|Objet||Filtres||Bin||Temps Pose||Nombres Poses||Temps Total|
|Nom||M 106||Luminance||1 x 1||5 mn||42||3,5H|
|Constellation||Chiens de Chasse||Rouge||1 x 1||5 mn||25||2,08H|
|Distance||23,5 millions al||Vert||1 x 1||5 mn||25||2,08H|
|Détail prise de vue||Bleu||1 x 1||5 mn||19||1,58H|
|Lieu||Maison-Maugis 61 France||S2||1 x 1|
|Date acquisition||20/03 au 21/04/2018||Hα||1 x 1|
|Setup||O3||1 x 1|
|Instrument||Newton Skyvision Mtn 250||Totaux||111||9 hrs 25 mn|
|Monture||EQ8 Skywatcher||Acquisition faite par||Francis Bozon|
|Caméra acquisition||Morovian G2 4000||Traitement fait par||Francis Bozon|
|Caméra de guidage||Atik 314L||Logiciels utilisés|
|Montage de guidage||DO Skymeca||Acquisition||TheSkyX – Software Bisque, Focusmax, Maxpilote|
|Echantillonage||1,7 arcs||Traitement||Pixinsight, Photoshop|
COMMENTS ON THE OBJECT :
Clearly visible in the upper left corner of the photo, Messier 106, or NGC 4258, is a “barred spiral” type galaxy recognizable (by enlarging the image) by its very bright central core…framed by a line of stars from which emerge blue-green spiral arms studded with white stars wrapped in a red-blue dust cloud.
It is located in the Hunting Dogs, a small constellation made up of only two stars that can be spotted quite easily south of the end of the handle of the “Great Casserole”. Discovered by Pierre Méchain in 1781, this galaxy was later added to the catalogue of his friend and colleague Charles Messier.
It is about 30,000 light-years in diameter and its distance is estimated at between 21 and 25 million light-years from Earth (by comparison, M31, the Andromeda galaxy M 31 is 2.5 million light-years away and its extension is 140,000 light-years). The slight inclination of its equatorial plane is comparable to that of the Andromeda galaxy M31: it is thus seen practically from the front. This makes it a very popular target for amateurs despite its small angular extension of 18 minutes and its apparent rather small magnitude of 8.4.

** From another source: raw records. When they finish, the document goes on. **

-- ==== Sys2Proof/Decode.lean ====
section
/-! DEFINITION. The bits of the instruction stream (02 R34 to R56): fields of the 64-bit layout, decoding of an
object's fields into a term of `Instr` with a name for each refusal, the encoder written from the same encoding rules,
parcels, clause headers, and the reading of one object from its parcels. -/

namespace Sys2Proof

/-- The fields of an instruction (02 R44) with its extra parcels; a parcel that the length does not give is zero. -/
structure Enc where
  len : BitVec 2
  op  : BitVec 8
  dst : BitVec 8
  a   : BitVec 8
  b   : BitVec 8
  c   : BitVec 8
  g   : BitVec 3
  gn  : BitVec 1
  sub : BitVec 3
  rs  : BitVec 3
  fs  : BitVec 1
  ty  : BitVec 3
  md  : BitVec 8
  p3  : Word
  p4  : Word
  deriving DecidableEq, Repr

/-- Why a pattern is no instruction. Every one of them faults with ILLOP (02 R56); the order is that of R57. -/
inductive DecodeErr where
  | headerField
  | crossing
  | opcode
  | length
  | field
  | operand
  deriving DecidableEq, Repr

/-! ### Operand specifiers (02 R48) -/

def Special.code : Special → BitVec 8
  | .lane => 0xC8 | .team => 0xC9 | .core => 0xCA | .quad => 0xCB | .die => 0xCC | .pkg => 0xCD | .pod => 0xCE
  | .lanes => 0xCF | .frame => 0xD0 | .clkLo => 0xD1 | .clkHi => 0xD2

def Special.dec (x : BitVec 8) : Option Special :=
  match x.toNat with
  | 0xC8 => some .lane | 0xC9 => some .team | 0xCA => some .core | 0xCB => some .quad | 0xCC => some .die
  | 0xCD => some .pkg | 0xCE => some .pod | 0xCF => some .lanes | 0xD0 => some .frame | 0xD1 => some .clkLo
  | 0xD2 => some .clkHi | _ => none

def Src.code : Src → BitVec 8
  | .v n => n.setWidth 8
  | .s n => 0x80 ||| n.setWidth 8
  | .sp x => x.code
  | .k n => 0xE0 ||| n.setWidth 8
  | .imm _ => 0xFF
  | .none => 0xFF

/-- A source specifier; a predicate or a reserved value names no source. -/
def Src.dec (x : BitVec 8) : Option Src :=
  if x.toNat < 0x80 then some (.v (x.setWidth 7))
  else if x.toNat < 0xC0 then some (.s (x.setWidth 6))
  else if x == 0xFF then some .none
  else if 0xE0 ≤ x.toNat ∧ x.toNat < 0xF0 then some (.k (x.setWidth 4))
  else (Special.dec x).map .sp

def Dst.code : Dst → BitVec 8
  | .v n => n.setWidth 8
  | .s n => 0x80 ||| n.setWidth 8
  | .none => 0xFF

def Dst.dec (x : BitVec 8) : Option Dst :=
  if x.toNat < 0x80 then some (.v (x.setWidth 7))
  else if x.toNat < 0xC0 then some (.s (x.setWidth 6))
  else if x == 0xFF then some .none
  else Option.none

def predCode (p : PredIx) : BitVec 8 := 0xC0 ||| p.setWidth 8

def predDec (x : BitVec 8) : Option PredIx :=
  if 0xC0 ≤ x.toNat ∧ x.toNat < 0xC8 then some (x.setWidth 3) else none

/-- A predicate, or 0xFF for none. -/
def optPredCode : Option PredIx → BitVec 8
  | some p => predCode p
  | none => 0xFF

def optPredDec (x : BitVec 8) : Option (Option PredIx) :=
  if x == 0xFF then some none else (predDec x).map some

def PDst.code : PDst → BitVec 8
  | .v n => n.setWidth 8
  | .s n => 0x80 ||| n.setWidth 8
  | .p n => predCode n
  | .none => 0xFF

def PDst.dec (x : BitVec 8) : Option PDst :=
  match predDec x with
  | some n => some (.p n)
  | Option.none =>
    match Dst.dec x with
    | some (.v n) => some (.v n)
    | some (.s n) => some (.s n)
    | some .none => some .none
    | Option.none => Option.none

/-- A scalar register specifier. -/
def sCode (n : BitVec 6) : BitVec 8 := 0x80 ||| n.setWidth 8

def sDec (x : BitVec 8) : Option (BitVec 6) :=
  if 0x80 ≤ x.toNat ∧ x.toNat < 0xC0 then some (x.setWidth 6) else none

/-! ### Types, scopes and sub-fields -/

def IType.code : IType → BitVec 3
  | .i32 => 0 | .n32 => 1 | .b32 => 2 | .i64 => 3 | .n64 => 4 | .i16x2 => 5 | .n8x4 => 6

def IType.dec (x : BitVec 3) : Option IType :=
  match x.toNat with
  | 0 => some .i32 | 1 => some .n32 | 2 => some .b32 | 3 => some .i64 | 4 => some .n64 | 5 => some .i16x2
  | 6 => some .n8x4 | _ => none

def FType.code : FType → BitVec 3
  | .f32 => 0 | .f16x2 => 1 | .bf16x2 => 2 | .f64 => 3

def FType.dec (x : BitVec 3) : Option FType :=
  match x.toNat with
  | 0 => some .f32 | 1 => some .f16x2 | 2 => some .bf16x2 | 3 => some .f64 | _ => none

def Scope.code : Scope → BitVec 3
  | .team => 0 | .core => 1 | .quad => 2 | .die => 3 | .pkg => 4 | .pod => 5 | .sys => 6

def Scope.dec (x : BitVec 3) : Option Scope :=
  match x.toNat with
  | 0 => some .team | 1 => some .core | 2 => some .quad | 3 => some .die | 4 => some .pkg | 5 => some .pod
  | 6 => some .sys | _ => none

def Width.code : Width → BitVec 3
  | .w8 => 0 | .w16 => 1 | .w32 => 2 | .w64 => 3 | .w128 => 4

def Width.dec (x : BitVec 3) : Option Width :=
  match x.toNat with
  | 0 => some .w8 | 1 => some .w16 | 2 => some .w32 | 3 => some .w64 | 4 => some .w128 | _ => none

/-- The order of `ld` and `st`, held in SUB (08 R212). -/
def Order.memSub : Order → BitVec 3
  | .plain => 0 | .acq => 1 | .rel => 2 | .sc => 3 | .acqrel => 7

def Order.decMemSub (x : BitVec 3) : Option Order :=
  match x.toNat with
  | 0 => some .plain | 1 => some .acq | 2 => some .rel | 3 => some .sc | _ => none

/-- The order of an atomic, MOD[7:5] (10 R257). -/
def Order.atomCode : Order → BitVec 3
  | .plain => 0 | .acq => 1 | .rel => 2 | .acqrel => 3 | .sc => 4

def Order.decAtom (x : BitVec 3) : Option Order :=
  match x.toNat with
  | 0 => some .plain | 1 => some .acq | 2 => some .rel | 3 => some .acqrel | 4 => some .sc | _ => none

def bit1 (b : Bool) : BitVec 1 := if b then 1 else 0

def ICond.code : ICond → BitVec 3
  | .eq => 0 | .ne => 1 | .lt => 2 | .le => 3 | .gt => 4 | .ge => 5 | .tst => 6 | .ntst => 7

def ICond.dec (x : BitVec 3) : ICond :=
  match x.toNat with
  | 0 => .eq | 1 => .ne | 2 => .lt | 3 => .le | 4 => .gt | 5 => .ge | 6 => .tst | _ => .ntst

def FCond.code : FCond → BitVec 3
  | .eq => 0 | .ne => 1 | .lt => 2 | .le => 3 | .gt => 4 | .ge => 5 | .num => 6 | .nan => 7

def FCond.dec (x : BitVec 3) : FCond :=
  match x.toNat with
  | 0 => .eq | 1 => .ne | 2 => .lt | 3 => .le | 4 => .gt | 5 => .ge | 6 => .num | _ => .nan

/-- MOD[1:0] and SRCC of a combining comparison (04 R116). -/
def Combine.codes : Combine → BitVec 8 × BitVec 8
  | .none => (0, 0xFF)
  | .and p => (1, predCode p)
  | .or p => (2, predCode p)
  | .xor p => (3, predCode p)

def Combine.dec (md c : BitVec 8) : Option Combine :=
  match md.toNat with
  | 0 => some .none
  | 1 => (predDec c).map .and
  | 2 => (predDec c).map .or
  | 3 => (predDec c).map .xor
  | _ => Option.none

def PlogOp.code : PlogOp → BitVec 3
  | .and => 0 | .or => 1 | .xor => 2 | .andn => 3 | .orn => 4 | .not => 5

def PlogOp.dec (x : BitVec 3) : Option PlogOp :=
  match x.toNat with
  | 0 => some .and | 1 => some .or | 2 => some .xor | 3 => some .andn | 4 => some .orn | 5 => some .not | _ => none

def ShflMode.code : ShflMode → BitVec 3
  | .idx => 0 | .up => 1 | .down => 2 | .xor => 3

def ShflMode.dec (x : BitVec 3) : Option ShflMode :=
  match x.toNat with
  | 0 => some .idx | 1 => some .up | 2 => some .down | 3 => some .xor | _ => none

/-- SUB, TYPE and MOD[0] of a reduction (07 R186). -/
def RedOp.codes : RedOp → BitVec 3 × BitVec 3 × BitVec 8
  | .add t => (0, t.code, 0) | .min t => (1, t.code, 0) | .max t => (2, t.code, 0)
  | .and t => (3, t.code, 0) | .or t => (4, t.code, 0) | .xor t => (5, t.code, 0)
  | .fadd t => (0, t.code, 1) | .fmin t => (1, t.code, 1) | .fmax t => (2, t.code, 1)

def RedOp.dec (sub ty : BitVec 3) (flt : Bool) : Option RedOp :=
  if flt then
    match sub.toNat with
    | 0 => (FType.dec ty).map .fadd | 1 => (FType.dec ty).map .fmin | 2 => (FType.dec ty).map .fmax | _ => none
  else
    match sub.toNat with
    | 0 => (IType.dec ty).map .add | 1 => (IType.dec ty).map .min | 2 => (IType.dec ty).map .max
    | 3 => (IType.dec ty).map .and | 4 => (IType.dec ty).map .or | 5 => (IType.dec ty).map .xor | _ => none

Thanks to the observations made in 1995 in the radio field, specialists suspect that M106 hosts in its center an enormous black hole whose mass, equal to 36 million times that of the Sun, would be confined in a sphere of diameter only 1000 larger. If this hypothesis proves true, this black hole would be the densest concentration of matter currently known.
It is thought that this type of galaxy with a very active and very bright nucleus draws its energy from the fall of matter on the central supermassive black hole. Already in 1943, Carl K. Seyfert (American astronomer, 1911-1960) had classified this galaxy as one of those galaxies with emission lines in their spectra from their nuclei, which are now called “Seyfert Galaxies”. These emissions occur throughout the entire electromagnetic spectrum, from radio waves to X-rays, including the visible range.
It should also be noted that the characteristics of the dense disc of matter surrounding this object made it possible to make a geometric measurement of its distance independently of other methods. This led to a distance of 23.8 ± 1.3 million light-years, which is considered to be consistent with the Cepheid data.
Among the other objects visible on this picture, we can see from top to bottom :
– NGC 4248, magnitude 12.6.
-NGC 4231 and NGC 4232, a little lower, one next to the other like two binoculars.
– NGC 4217, a spiral galaxy seen in profile with its gas band clearly visible, main companion of magnitude 12 located at the bottom, in the lower left corner of the picture.
– NGC 4220, another spiral galaxy seen in profile, of magnitude 12, in the lower right corner.